Generally, cognitive decline associated with VRFs is thought to be the direct consequence of cerebrovascular disease. The latter can manifest clinically with transient ischemic attack or stroke, but more often is asymptomatic while leading to various changes on structural MRI including cortical infarcts, lacunes, and white matter hyperintensities(WMH). The converse is also true: WMH most commonly reflect white matter tissue ischemia pathologically[12]. The presence of WMH predicts increased risk of dementia in older adults[13], and greater rate of cognitive decline in Alzheimer’s disease [12,14], WMH are thus being examined as surrogate end-points for the effect of modifying VRFs in non-PD populations[15].

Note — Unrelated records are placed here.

-- ==== Sys2Proof/Laws/Parts.lean ====
section
/-! SUPPORT. Teams, groups, threads and registers: what a read finds after an update. -/

namespace Sys2Proof.Machine

theorem tmod_tmod {α : Type} (t : Tbl α) (k : Nat) (f h : α → α) : tmod (tmod t k f) k h = tmod t k (h ∘ f) := by
  induction t with
  | nil => rfl
  | cons e r ih =>
    obtain ⟨j, w⟩ := e
    by_cases hj : j = k <;> simp [tmod, hj, ih]

theorem tmod_id {α : Type} (t : Tbl α) (k : Nat) : tmod t k id = t := by
  induction t with
  | nil => rfl
  | cons e r ih =>
    obtain ⟨j, w⟩ := e
    by_cases hj : j = k <;> simp [tmod, hj, ih]

@[simp] theorem team_modTeam (s : State) (tk : Nat) (f : Team → Team) : (s.modTeam tk f).team tk = (s.team tk).map f := by
  simp [State.team, State.modTeam]
theorem team_modTeam_ne (s : State) {tk k : Nat} (f : Team → Team) (h : k ≠ tk) : (s.modTeam tk f).team k = s.team k := by
  simp [State.team, State.modTeam, tget?_tmod_ne _ _ h]
theorem modTeam_modTeam (s : State) (tk : Nat) (f h : Team → Team) : (s.modTeam tk f).modTeam tk h = s.modTeam tk (h ∘ f) := by
  simp [State.modTeam, tmod_tmod]

@[simp] theorem team_modGroup (s : State) (tk g : Nat) (f : Group → Group) :
    (s.modGroup tk g f).team tk = (s.team tk).map fun m => { m with groups := tmod m.groups g f } := by
  simp [State.modGroup]
theorem team_modGroup_ne (s : State) {tk k : Nat} (g : Nat) (f : Group → Group) (h : k ≠ tk) :
    (s.modGroup tk g f).team k = s.team k := team_modTeam_ne s _ h
@[simp] theorem group_modGroup (s : State) (tk g : Nat) (f : Group → Group) :
    (s.modGroup tk g f).group tk g = (s.group tk g).map f := by
  simp only [State.group, team_modGroup]
  cases s.team tk <;> simp
theorem group_modGroup_ne (s : State) {tk g k : Nat} (f : Group → Group) (h : k ≠ g) :
    (s.modGroup tk g f).group tk k = s.group tk k := by
  simp only [State.group, team_modGroup]
  cases s.team tk <;> simp [tget?_tmod_ne _ _ h]
theorem group_modGroup_team (s : State) {tk n : Nat} (g k : Nat) (f : Group → Group) (h : n ≠ tk) :
    (s.modGroup tk g f).group n k = s.group n k := by
  simp [State.group, team_modGroup_ne s g f h]
theorem modGroup_modGroup (s : State) (tk g : Nat) (f h : Group → Group) :
    (s.modGroup tk g f).modGroup tk g h = s.modGroup tk g (h ∘ f) := by
  simp only [State.modGroup, modTeam_modTeam]
  congr
  funext m
  simp [tmod_tmod]
theorem modGroup_id (s : State) (tk g : Nat) : s.modGroup tk g id = s := by
  have : (fun m : Team => { m with groups := tmod m.groups g id }) = id := by
    funext m
    simp [tmod_id]
  rw [State.modGroup, this, State.modTeam, tmod_id]

theorem modThread_eq (s : State) (tk g t : Nat) (f : Thread → Thread) :
    s.modThread tk g t f = s.modGroup tk g fun m => { m with th := tmod m.th t f } := rfl
@[simp] theorem thread_modThread (s : State) (tk g t : Nat) (f : Thread → Thread) :
    (s.modThread tk g t f).thread tk g t = (s.thread tk g t).map f := by
  simp only [State.thread, modThread_eq, group_modGroup]
  cases s.group tk g <;> simp
theorem thread_modThread_ne (s : State) {tk g t n : Nat} (f : Thread → Thread) (h : n ≠ t) :
    (s.modThread tk g t f).thread tk g n = s.thread tk g n := by
  simp only [State.thread, modThread_eq, group_modGroup]
  cases s.group tk g <;> simp [tget?_tmod_ne _ _ h]

/-! Updates of one group (the frame of the words that write registers, predicates and flags). -/

/-- The second state is the first with one group changed by a function that has a property. -/
def Within (tk g : Nat) (P : (Group → Group) → Prop) (s t : State) : Prop := ∃ F, P F ∧ t = s.modGroup tk g F

/-- What holds of the identity and of a composition holds of a fold. -/
theorem within_overAll {α : Type} {tk g : Nat} {P : (Group → Group) → Prop} (hid : P id)
    (hcomp : ∀ F H, P F → P H → P (H ∘ F)) (l : List α) (f : State → α → State)
    (h : ∀ s x, x ∈ l → Within tk g P s (f s x)) (s : State) : Within tk g P s (overAll l f s) := by
  induction l generalizing s with
  | nil => exact ⟨id, hid, (modGroup_id s tk g).symm⟩
  | cons x r ih =>
    obtain ⟨F, hF, hs⟩ := h s x List.mem_cons_self
    obtain ⟨H, hH, ht⟩ := ih (fun s y hy => h s y (List.mem_cons_of_mem _ hy)) (f s x)
    refine ⟨H ∘ F, hcomp F H hF hH, ?_⟩
    rw [overAll_cons, ht, hs, modGroup_modGroup]

theorem setV_eq (s : State) (tk g t n : Nat) (x : PWord) :
    s.setV tk g t n x = s.modGroup tk g fun m =>
      { m with th := tmod m.th t fun th => th.setReg m.ba n x
               fs := m.fs.map fun e => (e.1, e.2.touch ((m.thread t).wb + n) x.poison) } := rfl

theorem setR_within (s : State) (tk g t code : Nat) (x : PWord) (P : (Group → Group) → Prop)
    (hv : P fun m => { m with th := tmod m.th t fun th => th.setReg m.ba code x
                              fs := m.fs.map fun e => (e.1, e.2.touch ((m.thread t).wb + code) x.poison) })
    (hs : P fun m => { m with s := tset m.s (code - 64) x }) : Within tk g P s (s.setR tk g t code x) := by
  unfold State.setR
  split
  · exact ⟨_, hv, rfl⟩
  · exact ⟨_, hs, rfl⟩

/-! Registers (01 R34; 05 R90). -/

theorem getR_group (s : State) (tk g t code : Nat) (m : Group) (h : s.group tk g = some m) :
    s.getR tk g t code = if code < 64 then (m.thread t).reg m.ba code else m.sreg (code - 64) := by
  simp [State.getR, h]

/-- A register of a thread reads what was written to it, and writing it leaves the other registers of its window. -/
theorem reg_setReg (th : Thread) (ba n k : Nat) (x : PWord) (hn : n < ba) (hk : k < ba) :
    (th.setReg ba n x).reg ba k = if k = n then x else th.reg ba k := by
  have hb : 0 < ba := by omega
  by_cases h : k = n
  · subst h; simp [Thread.reg, Thread.setReg]
  · have : (th.wb + k) % ba ≠ (th.wb + n) % ba := by
      intro e
      apply h
      have h1 := Nat.sub_mod_eq_zero_of_mod_eq e
      have h2 := Nat.sub_mod_eq_zero_of_mod_eq e.symm
      rw [Nat.mod_eq_of_lt (by omega)] at h1 h2
      omega
    simp [Thread.reg, Thread.setReg, h, tget_tset_ne _ _ _ this]

end Sys2Proof.Machine
end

Interventions designed to modify VRFs in PD are likely to have the greatest impact in early disease, such as untreated PD without dementia. At this disease stage, any longitudinal changes in cognition are small in magnitude, and the impact of any intervention would require long trials with large sample sizes. Thus, biomarkers that can serve as surrogates of the effect of VRFs on cognitive trajectory in PD are needed. Towards addressing this critical gap, we aimed to quantitate WMH in early PD, to measure associations with VRFs, and to examine the relationship between WMH and longitudinal changes in cognition. Based on the literature in non-PD populations, we hypothesized there would be an association between modifiable VRFs and WMH, and that WMH would independently predict change in cognition in early PD.

Methods

Table 1 defines abbreviations used.

Table 1.

List of Abbreviations

Abbreviation Definition
BMI Body mass index
BP Blood pressure
GDS-15 15-item Geriatric Depression Scale
HC Healthy controls
HVLT Hopkins Verbal Learning Test-Revised
JOLO Benton Judgment-of-Line-Orientation
LNS Letter-Number Sequencing (LNS)
MCI Mild cognitive impairment
MDS-UPDRS Movement Disorders Society Unified Parkinson’s Disease Rating Scale
MoCA Montreal Cognitive Assessment
mFRS modified Framingham Risk Score
PD Parkinson’s Disease
PPMI Parkinson Progression Markers Initiative
SDMT Symbol digit modality test
VRFs Vascular risk factors
VRS Vascular risk score
WM White matter
WMH White matter hyperintensities
WMHS White matter hyperintensity score

Study Participants

We utilized data from the PPMI study. This dataset represents a recent, multicenter cohort of well-characterized newly diagnosed and untreated (at baseline) PD patients and HC. Study aims, methodology, and details of study assessments are available on the PPMI website(http://www.ppmi-info.org/study-design).

At enrollment, PD patients were required to have (i)asymmetric resting tremor or bradykinesia, or two of bradykinesia, resting tremor and rigidity (ii)been diagnosed ≤2 years of study enrollment, (iii)dopamine transporter deficit on SPECT imaging, be (iv)untreated for PD and (v)dementia-free based on the site investigator’s clinical assessment. HC were required to also have a MoCA score of >26.

Exclusion criteria for PD and HC groups relevant to these analyses included anticoagulant use, medical conditions precluding study participation at the investigator’s discretion, and previously obtained MRI scan showing clinically significant abnormality. In addition, HC participants could not have a first-degree relative with PD.

Among the 423 PD participants and 196 HC in PPMI, 220 underwent MRI with FLAIR and T1-weighted MRI sequences. Of those, 9 were excluded due to poor image acquisition quality (e.g.poor contrast, significant field inhomogeneity, or significant motion), and 7 were excluded based on image processing quality control (e.g.poor WMH lesion and segmentation correspondence). The final sample for the baseline analysis included 141 PD and 63 HC participants. 134 PD and 61 HC underwent at least one follow-up cognitive assessment and were included in longitudinal analysis.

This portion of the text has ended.